Roadblocks to Child Labor Elimination in India
VASUDHA VENUGOPAL [from The Hindu 2.13.2012]
The HinduA child at a brick kiln in Tiruvallur. Photo: B. Jothi Ramalingam
Every evening on the Marina, 10-year-old Karunakaran is among the several who urge visitors to buy a packet of pattani sundal. Around 5 p.m., he returns home from school, picks up the basket of 50 sundal packets and rushes to the beach eagerly looking for a ‘certain anna’ who lets him play snake game on his mobile phone. In Pudupet, another boy, Raj, struggles with bolts at an automotive spare-part manufacturing unit. ‘Fifteen’ he says in a seemingly trained way, the moment you ask him anything about his age. Originally from Rajasthan, he really hopes to get out of the unit, and be employed in a house, “like my cousin, a 14-year-old who works in a house in George Town here.”
Anything that interferes with the development of the child – that is the UN definition of Child Labour. And by this standard there are innumerable children in and around the city, employed in various professions, some grappling to come out, and some with no control over the situation.
The Labour Department has been regularly sending teams to industrial units to rescue child labourers but sources feel there is a concerted effort against such drives from employers who often manage to get parents on their side. The mobile education drive started by the department to identify children on the street and take them into fold of education is no longer functional either.
A study by Karunalaya, an NGO, says hundreds of children work in hotels, sweet shops, lodges, mansions as well as brassware units and others. A total of 371 were rescued recently from industrial units in north Chennai. Sources at CRY say that 52 per cent of them are between 12 and 14 years of age and that they are often subjected to poor working conditions, long work hours of work and low pay.
“Child labour here is often seen as a socially accepted norm; for instance, children were always made to work in farms.
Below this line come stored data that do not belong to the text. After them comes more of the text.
-- ==== Sys2Proof/Tests/Slice0.lean ====
section
/-! SUPPORT. The model's own tests: the ill-formed terms each check refuses, command words and offsets written out from
the spec's encodings, rows of spec/95_test_vectors.md, and for every statement with hypotheses a witness that meets
them. All run on a block with the capacities of the spec's vectors, NF = 64 and NB = 256. -/

namespace Sys2Proof.Tests

open Sys2Proof Sys2Proof.Machine

/-! States of the tests. -/

/-- The block of the spec's vectors after reset (spec/95_test_vectors.md: NF = 64, NB = 256). -/
def block : State := { State.reset with capf := 64, capb := 256 }

/-- The same block with one host event pending. -/
def pending (e : HostEvent) : State := { block with script := [e] }

/-- The same block with a command word pending. -/
def commandPending (w : Word) : State := pending (.write32 cmdOffset w)

/-- The fault of DQT on a short stream, `ERR` = 0x00000202. -/
def dqtFault : FaultRecord := ⟨.formatError, 0x02#8⟩

/-- Consecutive cells of a memory. -/
def cells {α : Type} (a : Nat) : List α → List (Nat × α)
  | [] => []
  | x :: xs => (a, x) :: cells (a + 1) xs

/-- A 44-byte image with the four tags and data_size = 5 (V-HDR-14). -/
def imageBytes : List Byte :=
  [0x52#8, 0x49#8, 0x46#8, 0x46#8, 0xFF#8, 0xFF#8, 0xFF#8, 0xFF#8, 0x57#8, 0x41#8, 0x56#8, 0x45#8, 0x66#8, 0x6D#8]
    ++ [0x74#8, 0x20#8, 0x12#8, 0x00#8, 0x00#8, 0x00#8, 0x03#8, 0x00#8, 0x00#8, 0x00#8, 0x80#8, 0x3E#8, 0x00#8, 0x00#8]
    ++ [0x00#8, 0x00#8, 0x00#8, 0x00#8, 0x01#8, 0x00#8, 0x08#8, 0x00#8, 0x64#8, 0x61#8, 0x74#8, 0x61#8]
    ++ [0x05#8, 0x00#8, 0x00#8, 0x00#8]

/-- The block with that image as its whole stream, behind it room for nothing: BLEN = 44. -/
def imageBlock : State := { block with bmem := cells 0 imageBytes, blen := 44 }

/-- The block with the planar words 0x1000 to 0x1005 at FMEM[0..5] (the start state of V-ILV, its first words). -/
def planarBlock : State :=
  { block with fmem := cells 0 [0x1000#32, 0x1001#32, 0x1002#32, 0x1003#32, 0x1004#32, 0x1005#32] }

/-! WellFormed: an ill-formed term for each check. -/

/-- R70: bit 8 and bit 31 are reserved. -/
theorem test_reserved_bits_refused :
    reservedBitsClear 0x00000101#32 = false ∧ reservedBitsClear 0x80000001#32 = false := by decide

/-- R71, R72: opcode 9 and opcode 0xFF are undefined, 8 is the last. -/
theorem test_undefined_opcode_refused :
    opcodeDefined 0x00000009#32 = false ∧ opcodeDefined 0x000000FF#32 = false ∧
      opcodeDefined 0x00000008#32 = true := by decide

/-- R72: each half of the word check is needed. -/
theorem test_command_word_refused :
    commandWordWellFormed 0x00000009#32 = false ∧ commandWordWellFormed 0x80000001#32 = false ∧
      commandWordWellFormed 0x00000008#32 = true := by decide

/-- R25, R31: slot 10 is CAPB and slot 16 is HDR[0], not reserved; 11, 15, 29 and 63 are. -/
theorem test_register_refused :
    (Reg.reserved 10).wellFormed = false ∧ (Reg.reserved 16).wellFormed = false ∧
      (Reg.reserved 28).wellFormed = false ∧ (Reg.reserved 11).wellFormed = true ∧
      (Reg.reserved 15).wellFormed = true ∧ (Reg.reserved 29).wellFormed = true ∧
      (Reg.reserved 63).wellFormed = true := by decide

/-- R50: an index at the capacity does not exist. -/
theorem test_target_refused :
    (Target.fmem 64).wellFormed 64 256 = false ∧ (Target.bmem 256).wellFormed 64 256 = false ∧
      (Target.reg (.reserved 0)).wellFormed 64 256 = false ∧ (Target.fmem 63).wellFormed 64 256 = true := by decide

/-- R75, R147: a script line's register and index must exist. -/
theorem test_script_line_refused :
    (ScriptLine.wr (.reserved 1) 0).wellFormed 64 256 = false ∧ (ScriptLine.rd (.reserved 1)).wellFormed 64 256 = false ∧
      (ScriptLine.wf 64 0).wellFormed 64 256 = false ∧ (ScriptLine.rf 64).wellFormed 64 256 = false ∧
      (ScriptLine.wb 256 0).wellFormed 64 256 = false ∧ (ScriptLine.rb 256).wellFormed 64 256 = false ∧
      (ScriptLine.cmd .nop).wellFormed 64 256 = true := by decide

/-! Decoding: the words of R71 written out as rsv (24 bits) and op (8 bits). -/

/-- NOP's and the codec's words (R71). -/
theorem test_decode_codec :
    decode (0x000000#24 ++ 0x00#8) = .ok .nop ∧ decode (0x000000#24 ++ 0x01#8) = .ok .qnt ∧
      decode (0x000000#24 ++ 0x02#8) = .ok .dqt := ⟨rfl, rfl, rfl⟩

/-- The interleaver's words (R71). -/
theorem test_decode_interleaver :
    decode (0x000000#24 ++ 0x03#8) = .ok .mrg ∧ decode (0x000000#24 ++ 0x04#8) = .ok .sep := ⟨rfl, rfl⟩

/-- The header unit's words (R71). -/
theorem test_decode_header_unit :
    decode (0x000000#24 ++ 0x05#8) = .ok .hbld ∧ decode (0x000000#24 ++ 0x06#8) = .ok .hpck ∧
      decode (0x000000#24 ++ 0x07#8) = .ok .hupk ∧ decode (0x000000#24 ++ 0x08#8) = .ok .scnt :=
  ⟨rfl, rfl, rfl, rfl⟩

/-- Refused words, by name (R72). -/
theorem test_decode_refused :
    decode (0x000001#24 ++ 0x01#8) = .error .reservedBits ∧ decode (0x800000#24 ++ 0x00#8) = .error .reservedBits ∧
      decode (0x000000#24 ++ 0x09#8) = .error .undefinedOpcode ∧
      decode (0x000000#24 ++ 0xFF#8) = .error .undefinedOpcode := ⟨rfl, rfl, rfl, rfl⟩

/-- Offsets of P1, P2 and V-SYS: registers, memory windows, and what is in none of them (R25, R50 to R54). -/
theorem test_locate :
    locate 64 256 .word 0x0000058#26 = some (.reg (.hdr 6)) ∧ locate 64 256 .word 0x0000074#26 = some (.reg (.reserved 29)) ∧
      locate 64 256 .word 0x1000020#26 = some (.fmem 8) ∧ locate 64 256 .byte 0x20000FF#26 = some (.bmem 255) ∧
      locate 64 256 .word 0x0000100#26 = none ∧ locate 64 256 .byte 0x0000010#26 = none ∧
      locate 64 256 .word 0x0000002#26 = none ∧ locate 64 256 .word 0x1000100#26 = none ∧
      locate 64 256 .word 0x2000000#26 = none ∧ locate 64 256 .byte 0x2000100#26 = none ∧
      locate 64 256 .byte 0x3000000#26 = none := by decide

/-- The command word an opcode-table row gives is the next one performed, and the step runs it. -/
theorem test_withFetchWord_runs : step (State.reset.withFetchWord 32 8) = exec .scnt State.reset := rfl

/-! NOP and dispatch. -/

/-- V-SYS-1. -/
theorem test_nop : step (commandPending 0x00000000#32) = .next block := rfl

/-- V-SYS-4: reserved bits set; EOP is the low byte. -/
theorem test_illegal_command :
    ∃ t, step (commandPending 0x00000101#32) = .next t ∧ t.errWord = 0x00000104#32 := ⟨_, rfl, by decide⟩

/-- V-SYS-6: dropped while a fault is latched. -/
theorem test_dropped_command :
    step { commandPending 0x00000009#32 with err := some dqtFault } = .next { block with err := some dqtFault } := rfl

/-- V-SYS-10: W1C clears SAT and ODD of 0xF. -/
theorem test_flags_w1c :
    flagsWord (Flags.w1c ⟨true, true, true, true⟩ 0x5#32) = 0xA#32 ∧
      flagsWord (Flags.w1c ⟨false, true, false, true⟩ 0xFFFFFFF0#32) = 0xA#32 := by decide

/-- V-SYS-13, V-SYS-14, V-SYS-15: BLEN is bounded, NCH is cut to 16 bits, CTRL to 2. -/
theorem test_register_writes :
    (block.writeBlen 300#32).blen = 256#32 ∧
      step (pending (.write32 0x000001C#26 0x12345#32)) = .next { block with nch := 0x2345#16 } ∧
      ctrlWord (block.writeCtrl 0xFFFFFFFF#32).ctrl = 3#32 := ⟨by decide, rfl, by decide⟩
Employers take advantage of this, and exploit families,” says Paul Sundersingh, secretary, Karunalaya.
In Tamil Nadu, the Child Labour (Prohibition and Regulation) Act, 1986 prohibits the employment of children in hazardous occupations and regulates their employment in non-hazardous occupations. It forbids children below 14 from being employed. There were notifications issued by the Ministry of Labour in 2006 that added domestic and service sector in it. “There are mandatory regulations to ensure that working hours of the children in the non hazardous industries do not exceed 7 p.m., they get a break after 3 hours and there is proper ventilation, with drinking water and toilet facilities. All these are often ignored,” says Mr. Sundersingh.
In the construction sector, since there is no skill addition, there is not much increase in incomes. “We have to travel a lot now to work because major constructions use migrant workers who reside at the sites and demand less money. Only if two children work, we manage to run the family,” says Anbarasan (39), from Tiruvanamalai. A father of four, he works as a mason on Rajiv Gandhi Salai, along with his wife. An addition of Rs. 55, earned by his two children aged 12 and 16 who help in the laying of cement, besides the Rs 350 the couple earns, takes care of the family’s travel expenses.
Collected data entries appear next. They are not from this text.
-- ==== Sys2Proof/Machine/Dispatch.lean ====
section
/-! DEFINITION. One arm per operation of the opcode table. -/

namespace Sys2Proof.Machine

def exec (i : Instr) (s : State) : Host.Outcome State Fault Refusal :=
  match i with
  | .highZero dur => Sys2Proof.Machine.execHighZero dur s
  | .highOne dur => Sys2Proof.Machine.execHighOne dur s
  | .highInvalid dur => Sys2Proof.Machine.execHighInvalid dur s
  | .lowStart dur => Sys2Proof.Machine.execLowStart dur s
  | .lowOrdinary dur => Sys2Proof.Machine.execLowOrdinary dur s
  | .posWait b => Sys2Proof.Machine.execPosWait b s
  | .posB0 b => Sys2Proof.Machine.execPosB0 b s
  | .posB1 b => Sys2Proof.Machine.execPosB1 b s
  | .posB2 b => Sys2Proof.Machine.execPosB2 b s
  | .posB3 b => Sys2Proof.Machine.execPosB3 b s
  | .posB4 b => Sys2Proof.Machine.execPosB4 b s
  | .posB5 b => Sys2Proof.Machine.execPosB5 b s
  | .posB6 b => Sys2Proof.Machine.execPosB6 b s
  | .posB7 b => Sys2Proof.Machine.execPosB7 b s
  | .posB8 b => Sys2Proof.Machine.execPosB8 b s
  | .posB9 b => Sys2Proof.Machine.execPosB9 b s
  | .posB10 b => Sys2Proof.Machine.execPosB10 b s
  | .posB11 b => Sys2Proof.Machine.execPosB11 b s
  | .posB12 b => Sys2Proof.Machine.execPosB12 b s
  | .posB13 b => Sys2Proof.Machine.execPosB13 b s
  | .posB14 b => Sys2Proof.Machine.execPosB14 b s
  | .posB15 b => Sys2Proof.Machine.execPosB15 b s
  | .posB16 b => Sys2Proof.Machine.execPosB16 b s
  | .posB17 b => Sys2Proof.Machine.execPosB17 b s
  | .posB18 b => Sys2Proof.Machine.execPosB18 b s
  | .posB19 b => Sys2Proof.Machine.execPosB19 b s
  | .posB20 b => Sys2Proof.Machine.execPosB20 b s
  | .posB21 b => Sys2Proof.Machine.execPosB21 b s
  | .posB22 b => Sys2Proof.Machine.execPosB22 b s
  | .posB23 b => Sys2Proof.Machine.execPosB23 b s
  | .posB24 b => Sys2Proof.Machine.execPosB24 b s
  | .posB25 b => Sys2Proof.Machine.execPosB25 b s
  | .posB26 b => Sys2Proof.Machine.execPosB26 b s
  | .posB27 b => Sys2Proof.Machine.execPosB27 b s
  | .posB28 b => Sys2Proof.Machine.execPosB28 b s
  | .posB29 b => Sys2Proof.Machine.execPosB29 b s
  | .posB30 b => Sys2Proof.Machine.execPosB30 b s
  | .posB31 b => Sys2Proof.Machine.execPosB31 b s
  | .posB32 b => Sys2Proof.Machine.execPosB32 b s
  | .posB33 b => Sys2Proof.Machine.execPosB33 b s
  | .posB34 b => Sys2Proof.Machine.execPosB34 b s
  | .posB35 b => Sys2Proof.Machine.execPosB35 b s
  | .posB36 b => Sys2Proof.Machine.execPosB36 b s
  | .posB37 b => Sys2Proof.Machine.execPosB37 b s
  | .posB38 b => Sys2Proof.Machine.execPosB38 b s
  | .posB39 b => Sys2Proof.Machine.execPosB39 b s
  | .posB40 b => Sys2Proof.Machine.execPosB40 b s
  | .posB41 b => Sys2Proof.Machine.execPosB41 b s
  | .posB42 b => Sys2Proof.Machine.execPosB42 b s
  | .posB43 b => Sys2Proof.Machine.execPosB43 b s
  | .posB44 b => Sys2Proof.Machine.execPosB44 b s
  | .posB45 b => Sys2Proof.Machine.execPosB45 b s
  | .posB46 b => Sys2Proof.Machine.execPosB46 b s
  | .posB47 b => Sys2Proof.Machine.execPosB47 b s
  | .posB48 b => Sys2Proof.Machine.execPosB48 b s
  | .posB49 b => Sys2Proof.Machine.execPosB49 b s
  | .posB50 b => Sys2Proof.Machine.execPosB50 b s
  | .posB51 b => Sys2Proof.Machine.execPosB51 b s
  | .posB52 b => Sys2Proof.Machine.execPosB52 b s
  | .posB53 b => Sys2Proof.Machine.execPosB53 b s
  | .posB54 b => Sys2Proof.Machine.execPosB54 b s
  | .posB55 b => Sys2Proof.Machine.execPosB55 b s
  | .posB56 b => Sys2Proof.Machine.execPosB56 b s
  | .posB57 b => Sys2Proof.Machine.execPosB57 b s
  | .posB58 b => Sys2Proof.Machine.execPosB58 b s
  | .posSpare b => Sys2Proof.Machine.execPosSpare b s
  | .posUndef61 b => Sys2Proof.Machine.execPosUndef61 b s
  | .posUndef62 b => Sys2Proof.Machine.execPosUndef62 b s
  | .posUndef63 b => Sys2Proof.Machine.execPosUndef63 b s

end Sys2Proof.Machine
end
For migrant workers, the problem is also the shortage of schools teaching other languages for these children. “Parents feel it is safer they are with them, rather than loitering around,” says Elumalai, who runs Telugu schools on GST road. In Semmanchery alone, he says, there should be over 5,000 settlements where children are employed in the construction industry.
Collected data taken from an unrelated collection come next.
/-- Settles O8: a packed record as a number, with each field at its place. -/
theorem recordFieldsStandAtTheirBits : Obligations.RecordFieldsStandAtTheirBits := by
  refine ⟨fun r => ⟨r.unpack_pack, ?_, ?_⟩, fun r => ⟨r.unpack_pack, r.dateWe_pack, ?_⟩,
    fun k => ⟨k.unpack_pack, ?_, ?_⟩, fun r => ⟨r.unpack_pack, r.toNat_pack⟩, fun w => DiagRec.unpack_code_seven⟩
  · rw [r.toNat_pack]; omega
  · rw [r.toNat_pack]; omega
  · rw [r.toNat_pack]; omega
  · rw [k.toNat_pack]; omega
  · rw [k.toNat_pack]; omega

/-! ## The position table -/

/-- R87, R132 to R137, R200: the shared operation of a row's class, with the field, weight and successor of the row; the parity
check of domain P2 is the one that sets `ci` (R176). -/
def runRow (r : Descriptor) (b : Bool) (s : State) : State :=
  match r.cls with
  | .wait => acceptWait b s
  | .ignorable => acceptIgnorable (r.nxt.getD 0) b s
  | .fixed => acceptFixed (r.nxt.getD 0) b s
  | .weighted => acceptWeighted (r.field.getD .min) (r.weight.getD 0) (r.nxt.getD 0) b s
  | .discarded => acceptDiscarded (r.nxt.getD 0) b s
  | .parity => if r.domain = some .p2 then acceptHourParity (r.nxt.getD 0) b s else acceptParity (r.nxt.getD 0) b s
  | .spare => acceptUnexpected b s

@[simp] theorem State.setX_getX (f : Field) (s : State) : s.setX f (s.getX f) = s := by cases f <;> rfl

theorem acceptWeighted_eq (f : Field) (w : Val) (n : Code) (b : Bool) (s : State) :
    acceptWeighted f w n b s =
      { s.setX f (s.getX f + if b = true then w else 0) with par := s.par ^^ b, ds := n } := by
  cases b with
  | false => simp [acceptWeighted, addWeight, State.xorPar, State.setDs]
  | true => simp [acceptWeighted, addWeight, State.xorPar, State.setDs]

theorem acceptParity_eq (n : Code) (b : Bool) (s : State) :
    acceptParity n b s = if s.par = b then { s with par := false, ds := n } else failRecovery .checksum s := by
  obtain ⟨hp, h⟩ | ⟨hp, h⟩ := acceptParity_cases s n b
  · rw [h, if_pos hp]; rfl
  · rw [h, if_neg hp]

theorem acceptHourParity_eq (n : Code) (b : Bool) (s : State) :
    acceptHourParity n b s =
      if s.par = b then { s with par := false, ci := true, ds := n } else failRecovery .checksum s := by
  obtain ⟨hp, h⟩ | ⟨hp, h⟩ := acceptHourParity_cases s n b
  · rw [h, if_pos hp]; rfl
  · rw [h, if_neg hp]

/-- The shared operation of each class is its class rule. -/
theorem runRow_eq_classRule (r : Descriptor) (b : Bool) (s : State) : runRow r b s = classRule r b s := by
  obtain ⟨-, cls, field, weight, domain, nxt⟩ := r
  cases cls with
  | wait => rfl
  | ignorable => rfl
  | fixed => rfl
  | weighted => exact acceptWeighted_eq ..
  | discarded => rfl
  | parity =>
    by_cases hd : domain = some .p2
    · simp [runRow, classRule, hd, acceptHourParity_eq]
    · simp [runRow, classRule, hd, acceptParity_eq]
  | spare => rfl

/-- What the frame layout says of the row of a code: its frame bit, successor and parity domain (R86, R87). -/
abbrev RowOfLayout (c : Code) (r : Descriptor) : Prop :=
  r.frameBit = (if c.toNat = 0 ∨ c.toNat = 60 then none else some (c.toNat - 1)) ∧
  r.nxt = (if c.toNat = 0 ∨ c.toNat = 60 then none else some (successor c)) ∧
  r.domain = (if 22 ≤ c.toNat ∧ c.toNat ≤ 29 then some .p1 else if 30 ≤ c.toNat ∧ c.toNat ≤ 36 then some .p2
    else if 37 ≤ c.toNat ∧ c.toNat ≤ 59 then some .p3 else none)

/-- R86: the table row by row, against the meaning of its position and the frame layout. -/
theorem descriptor_row (c : Code) (hc : c.toNat ≤ 60) : ∃ r, descriptor c = some r ∧
    (∀ (b : Bool) (s : State), exec (decodePos c b) s = .next (runRow r b s)) ∧ RowOfLayout c r := by
  revert c
  refine Code.of_numerals fun n hn hc => ?_
  rw [BitVec.toNat_ofNat, Nat.mod_eq_of_lt hn] at hc
  interval_cases n <;> exact ⟨_, rfl, fun _ _ => rfl, rfl, rfl, rfl⟩

theorem descriptor_eq_none {c : Code} (hc : 61 ≤ c.toNat) : descriptor c = none := List.getElem?_eq_none hc

/-- Settles O23: row by row the meaning is the shared operation of the row's class, which is the class rule. -/
theorem positionTableAgreesWithMeanings : Obligations.PositionTableAgreesWithMeanings := by
  refine ⟨fun c hc => ?_, fun c => descriptor_eq_none⟩
  obtain ⟨r, hr, hrun, hlayout⟩ := descriptor_row c hc
  exact ⟨r, hr, fun b s => (hrun b s).trans (congrArg _ (runRow_eq_classRule r b s)), hlayout⟩

end Sys2Proof.Machine
end

section
/-! SUPPORT. The durations of the delivered events (30_encoding R83, R89, R95, R101): the range each of them lies in, and the
effect of an operation as independent of its duration. -/

namespace Sys2Proof.Machine

open Sys2Proof.Statements

/-! ## The durations of events -/

/-- R95, R267: every delivered event carries a duration that its code allows. -/
abbrev DursAllowed (s : State) : Prop := s.out.all OutRec.durationAllowed = true

theorem emit_keeps_durs {c : DiagCode} {d : Dur} (hd : OutRec.durationAllowed (ev c d) = true) {s : State}
    (hs : DursAllowed s) : DursAllowed (s.emit c d) := by
  simp [DursAllowed, List.all_append, hs, hd]

theorem failRecovery_keeps_durs (k : FailKind) {s : State} (hs : DursAllowed s) : DursAllowed (failRecovery k s) :=
  emit_keeps_durs (s := s.clearFrame) rfl hs

theorem acceptStartMarker_keeps_durs {s : State} (hs : DursAllowed s) : DursAllowed (acceptStartMarker s) :=
  emit_keeps_durs (s := s.setDs 1) rfl hs

theorem commitCheck_keeps_durs {s : State} (hs : DursAllowed s) : DursAllowed (commitCheck s) := by
  have hcommit : (commitOutputs s).all OutRec.durationAllowed = true := rfl
  rw [DursAllowed, commitCheck_out, List.all_append, Bool.and_eq_true]
  refine ⟨hs, ?_⟩
  split
  · exact hcommit
  · rfl

theorem AcceptCase.keeps_durs {c : Code} {s t : State} (h : AcceptCase c s t) (hs : DursAllowed s) : DursAllowed t := by
  cases h with
  | ignored _ ht => rw [ht]; exact hs
  | advanced _ _ _ out => rw [DursAllowed, out]; exact hs
  | failed _ k ht => rw [ht]; exact failRecovery_keeps_durs k hs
Some rice mills and brick kilns in Red Hills have started crèche and school facilities but there is a lot more to do, say activists.
“Child labour, over the years, has been on a decline in the State, but for the RTE Act to be implemented in its full spirit, we need area specific intervention now, especially in domestic and service sectors,” says R. Vidya Sagar, Child Protection specialist, UNICEF. Since you cannot visit houses to check, it gets very difficult to even identify and rescue child labourers,” he adds.